/-- The word of an encoded instruction, from its row's fixed bits and its fields; none for a step of the hardware, which no word encodes. -/
def encode : Instr → Option Nat
  | .add f => some (0x04000000 + writeA3 f)
  | .sub f => some (0x04000008 + writeA3 f)
  | .and f => some (0x04000010 + writeA3 f)
  | .or f => some (0x04000018 + writeA3 f)
  | .xor f => some (0x04000020 + writeA3 f)
  | .sll f => some (0x04000028 + writeA3 f)
  | .srl f => some (0x04000030 + writeA3 f)
  | .sra f => some (0x04000038 + writeA3 f)
  | .mul f => some (0x04000040 + writeA3 f)
  | .mulh f => some (0x04000048 + writeA3 f)
  | .div f => some (0x04000050 + writeA3 f)
  | .divu f => some (0x04000058 + writeA3 f)
  | .rem f => some (0x04000060 + writeA3 f)
  | .remu f => some (0x04000068 + writeA3 f)
  | .min f => some (0x04000070 + writeA3 f)
  | .max f => some (0x04000078 + writeA3 f)
  | .slt f => some (0x04000080 + writeA3 f)
  | .sltu f => some (0x04000088 + writeA3 f)
  | .seq f => some (0x04000090 + writeA3 f)
  | .clz f => some (0x04000098 + writeA2 f)
  | .ctz f => some (0x040000A0 + writeA2 f)
  | .popc f => some (0x040000A8 + writeA2 f)
  | .bext f => some (0x040000B0 + writeA3 f)
  | .bins f => some (0x040000B8 + writeA3 f)
  | .sel f => some (0x040000C0 + writeA3 f)
  | .addi f => some (0x08000000 + writeIForm f)
  | .andi f => some (0x0C000000 + writeIForm f)
  | .ori f => some (0x10000000 + writeIForm f)
  | .xori f => some (0x14000000 + writeIForm f)
  | .slti f => some (0x18000000 + writeIForm f)
  | .lui f => some (0x1C000000 + writeLuiForm f)
  | .slli f => some (0x28000000 + writeShForm f)
  | .srli f => some (0x28004000 + writeShForm f)
  | .srai f => some (0x28008000 + writeShForm f)
  | .ld f => some (0x20000000 + writeLForm f)
  | .st f => some (0x24000000 + writeLForm f)
  | .br f => some (0x34000000 + writeBForm f)
  | .jal f => some (0x38000000 + writeJForm f)
  | .jalr f => some (0x3C000000 + writeIForm f)
  | .strip f => some (0x40000000 + writePForm f)
  | .csrr f => some (0x44000000 + writeCRForm f)
  | .csrw f => some (0x44004000 + writeCForm f)
  | .csrs f => some (0x44008000 + writeCForm f)
  | .csrc f => some (0x4400C000 + writeCForm f)
  | .amoadd f => some (0x48000000 + writeXForm f)
  | .amoswp f => some (0x48000100 + writeXForm f)
  | .amocas f => some (0x48000200 + writeXForm f)
  | .amomin f => some (0x48000300 + writeXForm f)
  | .amomax f => some (0x48000400 + writeXForm f)
  | .amoand f => some (0x48000500 + writeXForm f)
  | .amoor f => some (0x48000600 + writeXForm f)
  | .amoxor f => some (0x48000700 + writeXForm f)
  | .trap f => some (0x4C000000 + writeA1 f)
  | .eret f => some (0x4C000008 + writeA0 f)
  | .fence f => some (0x4C000010 + writeQualForm f)
  | .halt f => some (0x4C000018 + writeA0 f)
  | .yield f => some (0x4C000020 + writeA0 f)
  | .spawn f => some (0x4C000028 + writeA2 f)
  | .ndone f => some (0x4C000030 + writeA0 f)
  | .lease f => some (0x4C000038 + writeA2 f)
  | .unlease f => some (0x4C000040 + writeA0 f)
  | .brkpt f => some (0x4C000048 + writeA1 f)
  | .rdtime f => some (0x4C000050 + writeAD f)
  | .nop f => some (0x4C000058 + writeA0 f)
  | .acq f => some (0x50000000 + writeQualA f)
  | .rel f => some (0x50000008 + writeQualA f)
  | .bind f => some (0x50000010 + writeA3 f)
  | .unbind f => some (0x50000018 + writeA1 f)
  | .tlwait f => some (0x50000020 + writeAB f)
  | .tlsig f => some (0x50000028 + writeA2 f)
  | .tlrd f => some (0x50000030 + writeA2 f)
  | .drinit f => some (0x50000038 + writeDrInitForm f)
  | .drawait f => some (0x50000040 + writeDrWaitForm f)
  | .drrel f => some (0x50000048 + writeDrRelForm f)
  | .barw f => some (0x50000050 + writeBarwForm f)
  | .bara f => some (0x50000058 + writeBaraForm f)
  | .tagwany f => some (0x50000060 + writeA2 f)
  | .tagwall f => some (0x50000068 + writeA2 f)
  | .tagff f => some (0x50000070 + writeA2 f)
  | .tcopy f => some (0x54000000 + writeTForm f)
  | .tcopym f => some (0x54000040 + writeTForm f)
  | .tqnt f => some (0x54000080 + writeTForm f)
  | .tenc f => some (0x540000C0 + writeTForm f)
  | .tdec f => some (0x54000100 + writeTForm f)
  | .tqsc f => some (0x54000140 + writeTForm f)
  | .tstat f => some (0x54000180 + writeTForm f)
  | .tblk f => some (0x540001C0 + writeTForm f)
  | .wbind f => some (0x58000000 + writeA3 f)
  | .wqry f => some (0x58000008 + writeA3 f)
  | .wapp f => some (0x58000010 + writeA3 f)
  | .wrefit f => some (0x58000018 + writeADB f)
  | .wdrain f => some (0x58000020 + writeADB f)
  | .emucall f => some (0x5C000000 + writeEForm f)
  | .vsetl f => some (0x60000000 + writeA2 f)
  | .vshape f => some (0x60000008 + writeA3 f)
  | .vtype f => some (0x60000010 + writeA2 f)
  | .vsetm f => some (0x60000018 + writeA2 f)
  | .vsets f => some (0x60000020 + writeA2 f)
  | .vdecl f => some (0x60000028 + writeA2 f)
  | .vlive f => some (0x60000030 + writeA2 f)
  | .vadd f => some (0x64000000 + writeVB f)
  | .vsub f => some (0x64000040 + writeVB f)
  | .vmul f => some (0x64000080 + writeVB f)
  | .vmulh f => some (0x640000C0 + writeVB f)
  | .vmacc f => some (0x64000100 + writeVB f)
  | .vand f => some (0x64000140 + writeVB f)
  | .vor f => some (0x64000180 + writeVB f)
  | .vxor f => some (0x640001C0 + writeVB f)
  | .vsll f => some (0x64000200 + writeVB f)
  | .vsrl f => some (0x64000240 + writeVB f)
  | .vsra f => some (0x64000280 + writeVB f)
  | .vmin f => some (0x640002C0 + writeVB f)
  | .vmax f => some (0x64000300 + writeVB f)
  | .vsadd f => some (0x64000340 + writeVB f)
  | .vssub f => some (0x64000380 + writeVB f)
  | .vzsub f => some (0x640003C0 + writeVZForm f)
  | .vfadd f => some (0x68000000 + writeVB f)
  | .vfsub f => some (0x68000040 + writeVB f)
  | .vfmul f => some (0x68000080 + writeVB f)
  | .vfma f => some (0x680000C0 + writeVB f)
  | .vfnms f => some (0x68000100 + writeVB f)
  | .vfdiv f => some (0x68000140 + writeVB f)
  | .vfsqrt f => some (0x68000180 + writeVUX f)
  | .vfmin f => some (0x680001C0 + writeVB f)
  | .vfmax f => some (0x68000200 + writeVB f)
  | .vfabs f => some (0x68000240 + writeVUX f)
  | .vfneg f => some (0x68000280 + writeVUX f)
  | .vfrec f => some (0x680002C0 + writeVUX f)
  | .vfrsq f => some (0x68000300 + writeVUX f)
  | .vfexp2 f => some (0x68000340 + writeVUX f)
  | .vceq f => some (0x6C000000 + writeVCmpForm f)
  | .vcne f => some (0x6C000040 + writeVCmpForm f)
  | .vclt f => some (0x6C000080 + writeVCmpForm f)
  | .vcle f => some (0x6C0000C0 + writeVCmpForm f)
  | .vcltu f => some (0x6C000100 + writeVCmpForm f)
  | .vfceq f => some (0x6C000140 + writeVCmpForm f)
  | .vfclt f => some (0x6C000180 + writeVCmpForm f)
  | .vfcle f => some (0x6C0001C0 + writeVCmpForm f)
  | .vfcun f => some (0x6C000200 + writeVCmpForm f)
  | .mand f => some (0x6C000240 + writeM3 f)
  | .mor f => some (0x6C000280 + writeM3 f)
  | .mxor f => some (0x6C0002C0 + writeM3 f)
  | .mnot f => some (0x6C000300 + writeM2 f)
  | .mpop f => some (0x6C000340 + writeMS f)
  | .mfirst f => some (0x6C000380 + writeMS f)
  | .vslup f => some (0x70000400 + writeVS f)
  | .vsldn f => some (0x70000440 + writeVS f)
  | .vcomp f => some (0x70000080 + writeVU f)
  | .vexpd f => some (0x700000C0 + writeVU f)
  | .vreds f => some (0x70000500 + writeVS f)
  | .vredmx f => some (0x70000540 + writeVS f)
  | .vredmn f => some (0x70000580 + writeVS f)
  | .vfreds f => some (0x700005C0 + writeVS f)
  | .vmvs f => some (0x70000600 + writeVS f)
  | .vbrd f => some (0x70000640 + writeVBrdForm f)
  | .viota f => some (0x70000280 + writeVD f)
  | .vband f => some (0x700002C0 + writeVCmpForm f)
  | .vbpfx f => some (0x70000300 + writeVU f)
  | .vencr f => some (0x74000000 + writeVU f)
  | .vencd f => some (0x74000040 + writeVU f)
  | .venct f => some (0x74000080 + writeVU f)
  | .vdec f => some (0x740000C0 + writeVU f)
  | .vrenc f => some (0x74000100 + writeVU f)
  | .vencq f => some (0x74000140 + writeVV f)
  | .vdictExtract f => some (0x74000580 + writeVU f)
  | .vdictReplace f => some (0x74000180 + writeVV f)
  | .vidx f => some (0x78000000 + writeVIdxForm f)
  | .vcvt f => some (0x7C000000 + writeVCvtForm f)
  | .vqnt f => some (0x7C000040 + writeVQForm f)
  | .vdqnt f => some (0x7C000080 + writeVDQForm f)
  | .vamax f => some (0x7C0000C0 + writeVA1 f)
  | .vscl f => some (0x7C000100 + writeVSclForm f)
  | .vpack f => some (0x7C000140 + writeVPkForm f)
  | .vunpk f => some (0x7C000180 + writeVPkForm f)
  | .vld f => some (0x80000000 + writeVLdForm f)
  | .vldb f => some (0x80000800 + writeVLdbForm f)
  | .vldseg f => some (0x80001000 + writeVSegForm f)
  | .vlde f => some (0x80001800 + writeVLdForm f)
  | .vfil f => some (0x80002000 + writeVLdForm f)
  | .vst f => some (0x84000000 + writeVStForm f)
  | .vstseg f => some (0x84000800 + writeVStSegForm f)
  | .vste f => some (0x84001000 + writeVStForm f)
  | .vspl f => some (0x84001800 + writeVStForm f)
  | .vgath f => some (0x88000400 + writeVS f)
  | .vscat f => some (0x88000440 + writeVS f)
  | .vgathp f => some (0x88000480 + writeVS f)
  | .vltld f => some (0x8C000000 + writeVU f)
  | .vltst f => some (0x8C000040 + writeVU f)
  | .vltadd f => some (0x8C000080 + writeVU f)
  | .qbind f => some (0x90000000 + writeQAForm f)
  | .qfree f => some (0x90000008 + writeQForm f)
  | .qseek f => some (0x90000010 + writeQAForm f)
  | .qstat f => some (0x90000018 + writeQDForm f)
  | .vamoadd f => some (0x94000400 + writeVS f)
  | .vamomax f => some (0x94000440 + writeVS f)
  | .vamocas f => some (0x94000480 + writeVS f)
  | .mclaim f => some (0x98000000 + writeMClaimForm f)
  | .mrel f => some (0x98000100 + writeMRelForm f)
  | .mma f => some (0x98000200 + writeMmaForm f)
  | .mmas f => some (0x98000308 + writeMmaForm f)
  | .mslide f => some (0x98000400 + writeMmaForm f)
  | .mprom f => some (0x98000500 + writeMPromForm f)
  | .mzero f => some (0x98000600 + writeMZeroForm f)
  | .maccrd f => some (0x98000700 + writeMAccRdForm f)
  | .maccwr f => some (0x98000800 + writeMAccWrForm f)
  | .mld f => some (0x9C000000 + writeMLdForm f)
  | .mlds f => some (0x9C000800 + writeMLdsForm f)
  | .ftwr f => some (0xA0000000 + writeFtwrForm f)
  | .ftrd f => some (0xA0000008 + writeFtrdForm f)
  | .ftfence f => some (0xA0000010 + writeA0 f)
  | .vectorLaneAdmit _ => none
  | .slabFill _ _ _ => none
  | .laneGroupRetention _ _ => none
  | .laneGroupWake _ _ _ => none
  | .valueLands _ _ => none
  | .streamWalkAhead _ _ => none
  | .peerGatherReturn _ _ => none
  | .tugCommandStart _ _ => none
  | .tugBeatLands _ _ => none
  | .tugCommandComplete _ _ => none
  | .followOnIssue _ _ => none
  | .arrayAccept _ => none
  | .arrayOpComplete _ => none
  | .slotFillLands _ _ => none
  | .awlOperationStart _ => none
  | .awlLockGrant _ => none
  | .awlSlotTake _ => none
  | .awlOperationComplete _ => none
  | .waitRelease _ => none
  | .codeFill _ _ _ => none
  | .poolClear _ => none
  | .nodeDispatch _ => none
  | .priorityAge _ => none
  | .priorityHold _ => none
  | .admission _ => none
  | .boundOverrun _ _ => none
  | .deadlineWatch _ => none
  | .completionRecordWrite _ => none
  | .commandFetch _ => none
  | .fetchRetry _ => none
  | .sqtail _ _ => none
  | .cqhead _ _ => none
  | .sqcfg _ _ => none
  | .cqcfg _ _ => none
  | .registerWrite _ _ => none
  | .hostCmdNop _ => none
  | .submit _ _ _ => none
  | .regionInstall _ _ _ => none
  | .regionRemove _ _ _ => none
  | .fdtabSet _ _ => none
  | .nvmeQpair _ _ _ => none
  | .hostMemAccess _ _ => none
  | .park _ => none
  | .moveout _ => none
  | .resume _ => none
  | .kill _ => none
  | .invalidationRequest _ => none
  | .dlgo _ => none
  | .firmwareVerify _ _ => none
  | .powerUp => none
  | .powerLoss => none
  | .driveDmaWrite _ _ _ => none
  | .memLinkCrcRetry _ => none
  | .memLinkRetrain _ _ => none
  | .balfinFlitReplay _ _ => none
  | .balfinRetrain _ _ => none
  | .fabricResend _ _ _ => none
  | .fabricDelivery _ _ _ => none
  | .homeModuleLost _ => none
  | .unitFence _ => none
  | .sramScrub _ _ => none
  | .cinchTick _ _ => none
  | .sensorCrossCheck _ _ => none
  | .floorLower _ => none
  | .ageingRead _ => none
  | .leaseExpire _ => none
  | .decodeCause _ _ => none
  | .fetchCause _ _ => none
  | .fabricAcknowledgement _ _ => none
  | .flitAcknowledgement _ _ => none
  | .resizableBarWrite _ => none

● **WORK INSTRUCTION**
Copy out each line of the data above, exactly, if it lies between the line holding "(0x0C000000 + writeIForm f)" and the line holding "(0x48000000 + writeXForm f)", inclusive; copy no other line.

● **EXERCISE SOLUTION**
  | .andi f => some (0x0C000000 + writeIForm f)
  | .ori f => some (0x10000000 + writeIForm f)
  | .xori f => some (0x14000000 + writeIForm f)
  | .slti f => some (0x18000000 + writeIForm f)
  | .lui f => some (0x1C000000 + writeLuiForm f)
  | .slli f => some (0x28000000 + writeShForm f)
  | .srli f => some (0x28004000 + writeShForm f)
  | .srai f => some (0x28008000 + writeShForm f)
  | .ld f => some (0x20000000 + writeLForm f)
  | .st f => some (0x24000000 + writeLForm f)
  | .br f => some (0x34000000 + writeBForm f)
  | .jal f => some (0x38000000 + writeJForm f)
  | .jalr f => some (0x3C000000 + writeIForm f)
  | .strip f => some (0x40000000 + writePForm f)
  | .csrr f => some (0x44000000 + writeCRForm f)
  | .csrw f => some (0x44004000 + writeCForm f)
  | .csrs f => some (0x44008000 + writeCForm f)
  | .csrc f => some (0x4400C000 + writeCForm f)
  | .amoadd f => some (0x48000000 + writeXForm f)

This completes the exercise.